Vitolo, a su llegada este martes a Sevilla (Foto: Juan José Úbeda)
Vitolo, a su llegada este martes a Sevilla (Foto: Juan José Úbeda)

El dolor del silencio

En la propuesta que le brindo a Nervión un fantasma sería más visible a nuestros ojos que el que se fue por donde no era
Por  9:48 h.

Estoy seguro de que intentarán provocar al más desavisado, al que posea más pulsaciones que serenidad, al que los nervios sin gobierno lo delate, al que no tenga claro lo que nos jugamos si la emoción imperializa a la razón, dominándola y proponiendo que lancemos piedras sobre nuestro tejado de Nervión.
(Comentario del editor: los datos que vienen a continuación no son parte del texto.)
theorem State.noteDown_rdB (l i : Nat) : (s.noteDown l).rdB (R.stlStatus l) i =
    if i = 7 then false else if i = 8 then true else s.rdB (R.stlStatus l) i := by
  have hne : R.stlStatus l ≠ R.stlCount1 l := by unfold R.stlStatus R.stlCount1; omega
  have hwear (u : State) (a : Nat) : (u.wearDown l).rd a = u.rd a := by
    unfold State.wearDown
    split <;> rfl
  have hcount (u : State) (c : Bool) :
      (if c = true then (u.countUp (R.stlCount1 l) 31 16 1).post (48 + l) 8 else u).rd (R.stlStatus l) = u.rd (R.stlStatus l) := by
    cases c
    · rfl
    · simp [State.rd_countUp, hne]
  unfold State.noteDown
  dsimp only
  rw [State.rdB, hwear, hcount, State.rd_wrB, if_pos rfl, State.rd_raise, if_pos rfl, bitOf_withBit _ _ _ _ (by decide),
    bitOf_withBit _ _ _ _ (by decide), State.rdB]

/-- Noting the silence leaves the links and the present. -/
theorem State.noteDown_links (l : Nat) : (s.noteDown l).links = s.links := by
  have hpost (u : State) (src code : Nat) : (u.post src code).links = u.links := by rw [State.post_eq]
  have hwear (u : State) : (u.wearDown l).links = u.links := by
    unfold State.wearDown
    split <;> rfl
  have hdown : ((s.raise (R.stlStatus l) 8).wrB (R.stlStatus l) 7 false).links = s.links := by
    rw [State.wrB_links, State.raise, State.wrB_links]
    rfl
  unfold State.noteDown
  dsimp only
  rw [hwear]
  split
  · rw [hpost, State.countUp, State.wrF_links, hdown]
  · exact hdown

theorem State.noteDown_clk (l : Nat) : (s.noteDown l).clk = s.clk := by
  have hsched : (s.noteDown l).sched = s.sched := by
    unfold State.noteDown
    simp [apply_ite State.sched]
  exact congrArg Sched.clk hsched

theorem State.noteDown_upSilent (l : Nat) : (s.noteDown l).upSilent l = s.upSilent l := by
  unfold State.upSilent State.link
  rw [State.noteDown_links, State.noteDown_clk, State.noteDown_rdB]
  rfl

/-! ### Upstream frames (R241, R264, R266) -/

theorem State.upFrame_invalid {at_ : Nat} {lineOk : Bool} {bs : List Byte} (hen : s.rdB (R.stlCfg l) 31 = true) (h : (lineOk && frameOk bs) = false) :
    s.upFrame l at_ lineOk bs = s.upInvalid l := by
  simp [State.upFrame, hen, h]

theorem State.upFrame_valid (at_ : Nat) {bs : List Byte} (hen : s.rdB (R.stlCfg l) 31 = true) (hok : frameOk bs = true) (ht : fieldLE bs 1 1 = 8) :
    s.upFrame l at_ true bs = ((((s.upCapture l at_ bs).wearUp l).upStatusRun l bs).linkSources l).desatFrame l at_ bs := by
  simp [State.upFrame, hen, hok, ht]

/-- What is captured of a valid frame stands when its reactions are over. -/
theorem State.upFrame_valid_stlView (at_ : Nat) {bs : List Byte} (hen : s.rdB (R.stlCfg l) 31 = true) (hok : frameOk bs = true)
    (ht : fieldLE bs 1 1 = 8) : (s.upFrame l at_ true bs).seniorResume.stlView = (s.upCapture l at_ bs).stlView := by
  have hrun (u : State) : (u.upStatusRun l bs).stlView = u.stlView := stlView_of_linkView (u.setLink_linkView l _ rfl)
  rw [s.upFrame_valid l at_ hen hok ht, stlView_of_linkView (State.seniorResume_linkView _), stlView_of_linkView (State.desatFrame_linkView ..),
    State.linkSources_stlView, hrun, stlView_of_linkView (State.wearUp_linkView ..)]

section
variable (at_ : Nat) (bs : List Byte)

/-- The registers of a valid frame. -/
def State.upRegs (s : State) (l : Nat) (bs : List Byte) : State :=
  let words := (((s.wr (R.stlUp0 l) (wordN (fieldLE bs 5 4))).wr (R.stlUp1 l) (wordN (fieldLE bs 9 4))).wr (R.stlUp2 l) (wordN (fieldLE bs 13 4))).wr
    (R.stlUp3 l) (wordN (fieldLE bs 3 2 * 65536 + fieldLE bs 2 1 * 256 + fieldLE bs 17 1))
  ((((words.wrF (R.stlTurn l) 15 0 (fieldLE bs 12 2)).wrB (R.stlStatus l) 7 true).wrB (R.stlStatus l) 6 (natBit (fieldLE bs 5 1) 6)).wrF
    (R.stlStatus l) 5 4 (fieldLE bs 6 1 / 64)).wrB (R.stlStatus l) 1 (natBit (fieldLE bs 7 1) 6)

theorem State.upCapture_eq : ∃ v : LinkSt, s.upCapture l at_ bs = (s.upRegs l bs).setLink l v ∧ v.upAt = some s.clk.now := ⟨_, rfl, rfl⟩

theorem State.upRegs_rd (a : Nat) (ht : a ≠ R.stlTurn l) (h2 : a ≠ R.stlUp2 l) (h3 : a ≠ R.stlUp3 l) (hs : a ≠ R.stlStatus l) :
    (s.upRegs l bs).rd a = if a = R.stlUp1 l then wordN (fieldLE bs 9 4) else if a = R.stlUp0 l then wordN (fieldLE bs 5 4) else s.rd a := by
  simp only [State.upRegs, State.rd_wrB, State.rd_wrF, State.rd_wr, if_neg ht, if_neg h2, if_neg h3, if_neg hs]

theorem State.upCapture_up0 : (s.upCapture l at_ bs).rd (R.stlUp0 l) = wordN (fieldLE bs 5 4) := by
  obtain ⟨v, hv, -⟩ := s.upCapture_eq l at_ bs
  rw [hv, State.setLink_rd, State.upRegs_rd, if_neg, if_pos rfl]
  all_goals
    unfold R.stlUp0
  · unfold R.stlUp1; omega
  · unfold R.stlTurn; omega
  · unfold R.stlUp2; omega
  · unfold R.stlUp3; omega
  · unfold R.stlStatus; omega

theorem State.upCapture_up1 : (s.upCapture l at_ bs).rd (R.stlUp1 l) = wordN (fieldLE bs 9 4) := by
  obtain ⟨v, hv, -⟩ := s.upCapture_eq l at_ bs
  rw [hv, State.setLink_rd, State.upRegs_rd, if_pos rfl]
  all_goals
    unfold R.stlUp1
  · unfold R.stlTurn; omega
  · unfold R.stlUp2; omega
  · unfold R.stlUp3; omega
  · unfold R.stlStatus; omega

/-- The frame shows the link up. -/
theorem State.upCapture_up : (s.upCapture l at_ bs).rdB (R.stlStatus l) 7 = true := by
  obtain ⟨v, hv, -⟩ := s.upCapture_eq l at_ bs
  rw [hv, State.rdB, State.setLink_rd]
  simp [State.upRegs, State.rd_wrB, State.rd_wrF, bitOf_withBit, bitOf_withField]

theorem State.upCapture_upAt : ((s.upCapture l at_ bs).link l).upAt = some s.clk.now := by
  obtain ⟨v, hv, hat⟩ := s.upCapture_eq l at_ bs
  rw [hv, State.link, State.setLink_links, tabGet_set_same, hat]

end

theorem State.seniorResume_idle {s : State} (h : s.twinOn = false ∨ s.cwyUp = true) : s.seniorResume = s := by
  rcases h with h | h <;> simp [State.seniorResume, h]

theorem State.upInvalid_rd (a : Nat) : (s.upInvalid l).rd a =
    if a = R.stlCount0 l then withField (s.rd a) 31 16 (min 65535 (s.rdF a 31 16 + 1)) else s.rd a := by
  rw [State.upInvalid, State.wearErr_rd, State.rd_countUp]
  split
  · next e =>
    subst e
    rfl
  · rfl

/-- An invalid frame does not bear on the twin. -/
theorem State.upInvalid_alone (h : s.twinOn = false ∨ s.cwyUp = true) : (s.upInvalid l).twinOn = false ∨ (s.upInvalid l).cwyUp = true := by
  have hstate : R.sysState ≠ R.stlCount0 l := by unfold R.sysState R.stlCount0; omega
  have hstrap : R.sysStrap ≠ R.stlCount0 l := by unfold R.sysStrap R.stlCount0; omega
  have hcwy : R.cwyStatus ≠ R.stlCount0 l := by unfold R.cwyStatus R.stlCount0; omega
  simpa [State.twinOn, State.cwyUp, State.rdB, State.rdF, State.upInvalid_rd, hstate, hstrap, hcwy] using h

end

end Sys2Proof.Machine
end

section
/-! What a link sends in its slot (R240, R248-R250): the slot begins, one kind of frame follows, and the wear of a link that has been up leaves it. -/

namespace Sys2Proof.Machine

/-! ### One link -/

@[simp] theorem State.link_setLink (s : State) (l : Nat) (v : LinkSt) : (s.setLink l v).link l = v := tabGet_set_same ..

theorem State.link_setLink_ne (s : State) {l j : Nat} (v : LinkSt) (h : j ≠ l) : (s.setLink l v).link j = s.link j := tabGet_set_ne _ _ _ _ _ h

/-- Of two values put at a key the later stands. -/
theorem tabPut_tabPut {α : Type} (t : Tab α) (k : Nat) (u v : α) : tabPut (tabPut t k u) k v = tabPut t k v := by
  induction t with
  | nil => simp [tabPut]
  | cons e t ih =>
    obtain ⟨j, w⟩ := e
    by_cases hlt : k < j
    · simp [tabPut, hlt]
    · by_cases heq : j = k
      · simp [tabPut, heq]
      · simp [tabPut, hlt, heq, ih]

/-- Of two values of a link that has begun a slot the later stands. -/
theorem State.setLink_setLink (s : State) (l x y : Nat) (v w : LinkSt) (hv : v.slotAt = some x) (hw : w.slotAt = some y) :
    (s.setLink l v).setLink l w = s.setLink l w := by
  have hset (t : Tab LinkSt) {u : LinkSt} {z : Nat} (hu : u.slotAt = some z) : tabSet (fun _ => LinkSt.init) t l u = tabPut t l u := by
    have hne : u ≠ LinkSt.init := by
      rintro rfl
      exact nomatch hu
    rw [tabSet, if_neg hne]
  unfold State.setLink
  simp only [hset _ hv, hset _ hw, tabPut_tabPut]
Y, entonces, desde la convulsa emoción de lo irracional, hacernos daños, perjudicarnos muchísimo, cuando no merece la pena que penemos multa ni cierre por un tipo que se fue sin saber que de los sitios, si eres un caballero, te vas con la cabeza alta y sin dar portazos en la misma boca del que te tendió la mano. Ojo con los pajaritos que hoy volarán por el cielo de Nervión. Ojo con los canarios que sobrevuelen la zona cero de la devastada concordia entre clubes por culpa de una salida tan grosera y obscena como la de aquel que fue y ya no es. Olvidado para siempre en el cuarto oscuro de su indecencia moral. Se fue muy malamente. Pero yo no lo voy a recibir, si viene y si salta al campo, con puyas ni latas, con agua embotellada ni refrescos de cola. Simplemente le inflingiré el dolor del silencio. El desprecio de lo insignificante.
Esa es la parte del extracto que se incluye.